■ Brief
Extract, from the listing that follows, each line containing the word "never".

■ Provided data
/-- 40_line_address.md R132: LADDR writes line_offset(L) to RESULT and completes. -/
def Obligations.LaddrWritesTheLineOffset : Prop :=
  ∀ (l : BitVec 8) (s : State), l.toNat < 192 →
    ∃ r : BitVec 13, exec (.laddr l) s = .next { s with result := r, seqState := .idle, done := true } ∧
      r.toNat = l.toNat % 8 * 1024 + l.toNat / 8 % 8 * s.params.midStride.bytes.toNat + l.toNat / 64 * 40

/-- 40_line_address.md R133: every byte a line reads is inside the page view, no two (line, column) pairs share one,
and with MID_STRIDE = 128 the last 8 bytes of each 128 are read by none. -/
def Obligations.LineBytesAreDistinctAndInside : Prop :=
  ∀ (p : Params) (l l' : BitVec 8) (c c' : Nat), l.toNat < 192 → l'.toNat < 192 → c < 40 → c' < 40 →
    (lineOffset p l).toNat + c ≤ 7 * 1024 + 7 * p.midStride.bytes.toNat + 2 * 40 + 39 ∧
    (lineOffset p l + BitVec.ofNat 13 c).toNat = (lineOffset p l).toNat + c ∧
    ((lineOffset p l).toNat + c = (lineOffset p l').toNat + c' → l = l' ∧ c = c') ∧
    (p.midStride = .s128 → ((lineOffset p l).toNat + c) % 128 < 120)

/-! ### Line commands -/

/-- 42_single_res.md R160, R164, R165: DSR decodes its line by the artifact table, whatever STATUS.MODE. -/
def Obligations.DsrSubmitsItsLine : Prop :=
  ∀ (l : BitVec 8) (s : State), s.Poised → s.tables.loadedFor .base = true →
    lineCompletes (.dsr l) .base l s

/-- 43_double_res.md R182: DDR.140 decodes its line by the 16-colour palette, 4 dots a colour. -/
def Obligations.Ddr140SubmitsItsLine : Prop :=
  ∀ (l : BitVec 8) (s : State), s.Poised → s.tables.loadedFor (.dr .s140) = true →
    lineCompletes (.ddr140 l) (.dr .s140) l s

/-- 43_double_res.md R184: DDR.560 decodes its line by the 4-entry blend table, 2 dots a word. -/
def Obligations.Ddr560SubmitsItsLine : Prop :=
  ∀ (l : BitVec 8) (s : State), s.Poised → s.tables.loadedFor (.dr .s560) = true →
    lineCompletes (.ddr560 l) (.dr .s560) l s

/-- 43_double_res.md R186: DDR.160 decodes its line nibble by nibble, with no padding. -/
def Obligations.Ddr160SubmitsItsLine : Prop :=
  ∀ (l : BitVec 8) (s : State), s.Poised → s.tables.loadedFor (.dr .s160) = true →
    lineCompletes (.ddr160 l) (.dr .s160) l s

/-- 43_double_res.md R188: DDR.MIX decodes its line by the flags, a colour or two dots a step. -/
def Obligations.DdrMixSubmitsItsLine : Prop :=
  ∀ (l : BitVec 8) (s : State), s.Poised → s.tables.loadedFor (.dr .mix) = true →
    lineCompletes (.ddrMix l) (.dr .mix) l s

/-! ### Frame commands -/

/-- 44_frame_control.md R215, R216, R217: FFULL takes the snapshot of CFG as its CMD write found it (20_memory.md R71),
issues PREPARE_FRAME and SKIP_LINES(VSKIP), and submits lines 0 to 191 in order, each decoded by the mode of the snapshot;
RESULT and every other register stay. -/
def Obligations.FfullSubmitsTheFrame : Prop :=
  ∀ s : State, s.Poised → s.tables.loadedFor (deriveMode s.issueCfg) = true →
    ∃ t, exec .ffull s = .next t ∧ State.SameSettings s t ∧
      t.fcfg = s.issueCfg ∧ t.mode = deriveMode s.issueCfg ∧
      t.out = s.out ++ (.prepareFrame :: .skipLines s.params.vskip
        :: expectedLines s s.issueCfg (deriveMode s.issueCfg) 192) ∧
      t.seqState = .idle ∧ t.done = true ∧ t.held = none ∧ t.inputs = []

/-- 44_frame_control.md R218: FMIXED does so for lines 0 to 159, and then asks for the text rows 20 to 23. -/
def Obligations.FmixedSubmitsTheFrameAndTextRows : Prop :=
  ∀ s : State, s.Poised → s.txtReady = true → s.tables.loadedFor (deriveMode s.issueCfg) = true →
    ∃ t, exec .fmixed s = .next t ∧ State.SameSettings s t ∧
      t.fcfg = s.issueCfg ∧ t.mode = deriveMode s.issueCfg ∧
      t.out = s.out ++ (.prepareFrame :: .skipLines s.params.vskip
        :: expectedLines s s.issueCfg (deriveMode s.issueCfg) 160
        ++ [.renderTextLine 20, .renderTextLine 21, .renderTextLine 22, .renderTextLine 23]) ∧
      t.seqState = .idle ∧ t.done = true ∧ t.held = none ∧ t.inputs = []

/-! ### Frames -/

/-- Whatever the state, the five line commands leave the snapshot, every setting and all of graphics memory, and only
add to OUT. -/
def Obligations.LineCommandFrame : Prop :=
  ∀ (l : BitVec 8) (i : Instr) (s t : State),
    i ∈ [Instr.dsr l, .ddr140 l, .ddr560 l, .ddr160 l, .ddrMix l] → exec i s = .next t →
    State.SameSettings s t ∧ t.fcfg = s.fcfg ∧ t.mode = s.mode ∧ s.out <+: t.out

/-- Whatever the state, the two frame commands leave every setting and all of graphics memory and only add to OUT; they
write FCFG and MODE together, from CFG as their CMD write found it, and only in their first step (44_frame_control.md
R215, R216; assumption 3). -/
def Obligations.FrameCommandFrame : Prop :=
  ∀ (i : Instr) (s t : State), i ∈ [Instr.ffull, .fmixed] → exec i s = .next t →
    State.SameSettings s t ∧ s.out <+: t.out ∧
    ((t.fcfg = s.fcfg ∧ t.mode = s.mode) ∨
      (s.point = .start ∧ t.fcfg = s.issueCfg ∧ t.mode = deriveMode s.issueCfg))

/-- 10_state.md R54: no instruction writes a byte of graphics memory; and the parameters never change. -/
def Obligations.NoInstructionWritesGraphicsMemory : Prop :=
  ∀ (i : Instr) (s t : State), exec i s = .next t → (∀ a, t.mem.read a = s.mem.read a) ∧ t.params = s.params

/-- 10_state.md R23 to R31 and R50 to R56: for each register, hidden ones included, and each table, the only instructions
that change it, and when. DONE and BUSY change by acceptance, by WR STATUS's v[1], and by the completion of a command,
which sets DONE as it clears BUSY (R24, 44_frame_control.md R211), in whichever step a command that has waited comes to
it. -/
def Obligations.OnlyTheNamedInstructionChangesARegister : Prop :=
  ∀ (i : Instr) (s t : State), exec i s = .next t →
    (t.cmd ≠ s.cmd → s.seqState = .idle ∧ i = .wrCmd t.cmd) ∧
    (t.cfg ≠ s.cfg → ∃ v, i = .wrCfg v) ∧
    (t.fcfg ≠ s.fcfg ∨ t.mode ≠ s.mode →
      (i = .fstart ∨ i = .ffull ∨ i = .fmixed) ∧ t.fcfg = s.issueCfg ∧ t.mode = deriveMode s.issueCfg) ∧
    (t.issueCfg ≠ s.issueCfg → s.seqState = .idle ∧ t.issueCfg = s.cfg ∧ ∃ v, i = .wrCmd v) ∧
    (t.result ≠ s.result → ∃ l, i = .laddr l) ∧
    (t.tselTable ≠ s.tselTable ∨ t.tselIndex ≠ s.tselIndex → s.seqState = .idle ∧ ∃ v, i = .wrTsel v) ∧
    (t.tables ≠ s.tables → s.seqState = .idle ∧ ∃ v, i = .wrTdata v) ∧
    (t.err ≠ s.err ∨ t.errcode ≠ s.errcode →
      (∃ v, i = .wrCmd v) ∨ (∃ v, i = .wrTsel v) ∨ (∃ v, i = .wrTdata v) ∨ ∃ v, i = .wrStatus v) ∧
    (t.done ≠ s.done →
      (t.done = true ∧ t.seqState = .idle ∧ ∃ w, encode i = .command w) ∨
      (t.done = false ∧ s.seqState = .idle ∧ t.seqState = .busy ∧ i = .wrCmd t.cmd) ∨
      (t.done = false ∧ ∃ v : Word, i = .wrStatus v ∧ v.getLsbD 1 = true)) ∧
    (t.seqState ≠ s.seqState →
      (t.seqState = .busy ∧ t.done = false ∧ i = .wrCmd t.cmd ∧ ∃ j, decodeCommand t.cmd = .ok j) ∨
      (t.seqState = .idle ∧ t.done = true ∧ ∃ w, encode i = .command w)) ∧
    (t.point ≠ s.point → isLongCommand i ∨ (s.seqState = .idle ∧ ∃ v, i = .wrCmd v)) ∧
    (t.dp ≠ s.dp ∨ t.held ≠ s.held ∨ t.widx ≠ s.widx ∨ t.col ≠ s.col ∨ t.lctr ≠ s.lctr ∨ t.trow ≠ s.trow →
      isLongCommand i) ∧
    (t.out ≠ s.out → isLongCommand i) ∧ s.out <+: t.out

/-! ### Run words and buffers -/

/-- 41_run_words.md R143 and 30_encoding.md R112: the padding is three words of 40 blank slots, and HOLD is one word of
none. -/
def Obligations.PaddingAndHoldWords : Prop :=
  padWords = [0x70007000, 0x70007000, 0x30003000] ∧ slotColours padWords = List.replicate 40 0 ∧
  holdWord = 0x00008000 ∧ slots holdWord = 0

/-- 30_encoding.md R111 and R113: the slots of the word constructors, whatever the colours, and the colours of their
slots. -/
def Obligations.RunWordSlots : Prop :=
  ∀ c d : Colour,
    slots (pair c d) = 2 ∧ wordColours (pair c d) = [c, d] ∧
    slots (xpair c d) = 8 ∧ wordColours (xpair c d) = [c, c, c, c, d, d, d, d] ∧
    slots (w2 c 1 c 1) = 4 ∧ wordColours (w2 c 1 c 1) = [c, c, c, c]

/-- 41_run_words.md R147: the content words and their kinds, content slots, length, repeat count and emitted slots of a
line, in every mode, for every graphics byte and every table. -/
def Obligations.WordsAndSlotsPerLine : Prop :=
  ∀ (p : Params) (tb : Tables) (m : Mode) (a b : Nat → Byte) (f : BitVec 7),
    let content := lineContent p tb m a b
    let buf := lineBuffer f m content
    let dup := (f.getLsbD 6).toNat
    totalSlots content = (if m = .dr .s160 then 640 else 560) ∧
    totalSlots buf.data = (if m = .dr .s160 then 640 else 600) ∧
    buf.length = buf.data.length ∧ buf.repeatCount = dup ∧
    (m = .base → content.length = 280 ∧ buf.length + dup = 284 ∧ ∀ w ∈ content, ∃ c d, w = pair c d) ∧
    (m = .dr .s140 → content.length = 70 ∧ buf.length + dup = 74 ∧ ∀ w ∈ content, ∃ c d, w = xpair c d) ∧
    (m = .dr .s560 → content.length = 280 ∧ buf.length + dup = 284 ∧ ∀ w ∈ content, ∃ c d, w = pair c d) ∧
    (m = .dr .s160 → content.length = 80 ∧ buf.length + dup = 81 ∧ ∀ w ∈ content, ∃ c d, w = xpair c d) ∧
    (m = .dr .mix → 140 ≤ content.length ∧ content.length ≤ 280 ∧ buf.length + dup = content.length + 4 ∧
      ∀ w ∈ content, (∃ c, w = w2 c 1 c 1) ∨ ∃ c d, w = pair c d)

/-- 30_encoding.md R113: no word of a line has bit 31 set, and none but HOLD has bit 15 set. -/
def Obligations.EveryLineWordIsAnItemPairOrHold : Prop :=
  ∀ (p : Params) (tb : Tables) (m : Mode) (a b : Nat → Byte) (f : BitVec 7),
    ∀ w ∈ (lineBuffer f m (lineContent p tb m a b)).data,
      w.getLsbD 31 = false ∧ (w.getLsbD 15 = true → w = 0x00008000)

/-- 43_double_res.md R189: with every flag 0 a DDR.MIX line is 140 colour steps and shows what DDR.140's 70 words show;
with every flag 1 it is 280 monochrome steps and shows each dot in the background or foreground colour. -/
def Obligations.MixedModeEquivalences : Prop :=
  ∀ (il : Interleave) (tb : Tables) (a m : Nat → Byte),
    let s := drDot il a m
    let f := drFlag il a m
    let colour (x : Nat) : Colour := tb.pal16.at (nibbleAt s x)
    ((∀ c, c < 40 → (a c).getLsbD 7 = false ∧ (m c).getLsbD 7 = false) →
      contentMix tb s f = ((List.range 140).map fun i => w2 (colour (4 * i)) 1 (colour (4 * i)) 1) ∧
      (content140 tb s).length = 70 ∧ slotColours (contentMix tb s f) = slotColours (content140 tb s)) ∧
    ((∀ c, c < 40 → (a c).getLsbD 7 = true ∧ (m c).getLsbD 7 = true) →
      contentMix tb s f
        = ((List.range 280).map fun i => pair (tb.monobw.at (s (2 * i)).toNat) (tb.monobw.at (s (2 * i + 1)).toNat)) ∧
      slotColours (contentMix tb s f) = (List.range 560).map fun x => tb.monobw.at (s x).toNat)

/-! ### Stops -/

/-- 10_state.md R41 and 70_reset_and_hazards.md R265: a line or frame command faults at the first unwritten entry among
all the entries its lines read, from its start or from where it has waited; where each of them is written, whatever other
entry is not, it runs through, as the closed forms give it; and, from every state, a command faults only at an unwritten
entry, of a table R265 lists for it. (The reads are in the reference order of 20_memory.md R68; which of several unwritten
entries the fault names is the model's own, assumption 8.) -/
def Obligations.UnwrittenEntryFaults : Prop :=
  (∀ (i : Instr) (job : Job) (s : State), Job.ofInstr i = some job → s.Poised →
    let reads := job.readsToCome (job.begun s)
    (∀ t k, s.tables.firstUnwritten reads = some (t, k) → exec i s = .fault (.unwrittenEntry t k)) ∧
    (s.tables.firstUnwritten reads = none → s.textServed job →
      ∃ t, exec i s = .next t ∧ t.seqState = .idle ∧ t.done = true ∧
        t.out = s.out ++ job.requestsToCome (job.begun s))) ∧
  (∀ (i : Instr) (job : Job) (t : TableId) (k : Nat) (s : State), Job.ofInstr i = some job → s.Resumed →
    s.tables.firstUnwritten (job.readsToCome s) = some (t, k) → exec i s = .fault (.unwrittenEntry t k)) ∧
  ∀ (i : Instr) (s : State) (f : Fault), exec i s = .fault f →
    ∃ t k, f = .unwrittenEntry t k ∧ s.tables.get t k = none ∧
      ∃ job, Job.ofInstr i = some job ∧ (t ∈ tablesOf (job.lineMode s) ∨
        (s.point = .start ∧ ∃ n x, job = .frame n x ∧ t ∈ tablesOf (deriveMode s.issueCfg)))

/-- 41_run_words.md R149: with buffers of fewer than 284 words, every command that takes one is refused. -/
def Obligations.SmallBufferIsRefused : Prop :=
  ∀ (i : Instr) (s : State), isLongCommand i → s.seqState = .busy → s.point = .start → s.inputs = [] →
    s.drvReady = true → s.params.slCap < 284 → exec i s = .refused .smallBuffer

/-- 20_memory.md R66: a host access that is not 32 bits wide, or is misaligned, is refused. -/
def Obligations.UndefinedAccessIsRefused : Prop :=
  ∀ (a : BusAccess) (s t : State), s.nextInput = some (.host a, t) →
    (a.bytes ≠ 4 → step s = .refused (.undefinedAccess .width)) ∧
    (a.bytes = 4 → a.offset.toNat % 4 ≠ 0 → step s = .refused (.undefinedAccess .misaligned))

/-! ### Waiting and idling -/

/-- 60_exceptions.md R252: with DRV silent, a line command stands BUSY at its PREPARE_SCANLINE and a frame command at its
PREPARE_FRAME; a command that waits for a silent agent stays as it is, step after step; and once the agents answer, it goes
on from where it has waited, issues the requests it has still to issue, in order, each line as the closed forms give it
from the snapshot, and completes (44_frame_control.md R211, R217, R218). -/
def Obligations.SilentAgentHoldsTheCommand : Prop :=
  ∀ (i : Instr) (s : State), s.seqState = .busy → s.inputs = [] →
    (s.point = .start → s.drvReady = false →
      (∀ l m, Job.ofInstr i = some (.line l m) →
        exec i s = .next { s with out := s.out ++ [.prepareScanline], point := .lineAck }) ∧
      (∀ n b, Job.ofInstr i = some (.frame n b) →
        exec i s = .next { s with
          fcfg := s.issueCfg, mode := deriveMode s.issueCfg
          out := s.out ++ [.prepareFrame], point := .frameAck })) ∧
    (decodeCommand s.cmd = .ok i → isLongCommand i → s.waiting = true → step s = .next s) ∧
    ∀ job, Job.ofInstr i = some job → s.Resumed → s.textServed job →
      s.tables.firstUnwritten (job.readsToCome s) = none →
      ∃ t, exec i s = .next t ∧ State.SameSettings s t ∧ t.fcfg = s.fcfg ∧ t.mode = s.mode ∧
        t.out = s.out ++ job.requestsToCome s ∧ t.seqState = .idle ∧ t.done = true ∧
        (s.held = none → t.held = none) ∧ t.inputs = []

/-- 70_reset_and_hazards.md R273: WAIT. IDLE, a WAIT ends at its first poll. Where an agent never answers and nothing is
to come, its first poll reports stuck, and no step and no host access ends that. And from every state that meets the
invariant, with the tables loaded and no stop among the inputs to come, some number of polls ends it, IDLE with the BUSY
bit read as 0, or reports it stuck. -/
def Obligations.WaitEndsOrReportsStuck : Prop :=
  (∀ (n : Nat) (s : State), s.seqState = .idle → wait (n + 1) s = .ended { s with rdata := s.statusWord }) ∧
  (∀ (n : Nat) (s : State), s.Inv → s.stuck = true →
    wait (n + 1) s = .stuck { s with rdata := s.statusWord } ∧
    ∀ t, (step s = .next t ∨ ∃ a, hostAccess a s = .next t) → t.stuck = true ∧ t.out = s.out) ∧
  ∀ s : State, s.Inv → s.booted → (∀ x ∈ s.inputs, x.input.tame = true) →
    ∃ n t, (wait n s = .ended t ∧ t.seqState = .idle ∧ t.rdata.getLsbD 0 = false) ∨
      (wait n s = .stuck t ∧ t.stuck = true)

■ Exercise result
/-- 10_state.md R54: no instruction writes a byte of graphics memory; and the parameters never change. -/
/-- 70_reset_and_hazards.md R273: WAIT. IDLE, a WAIT ends at its first poll. Where an agent never answers and nothing is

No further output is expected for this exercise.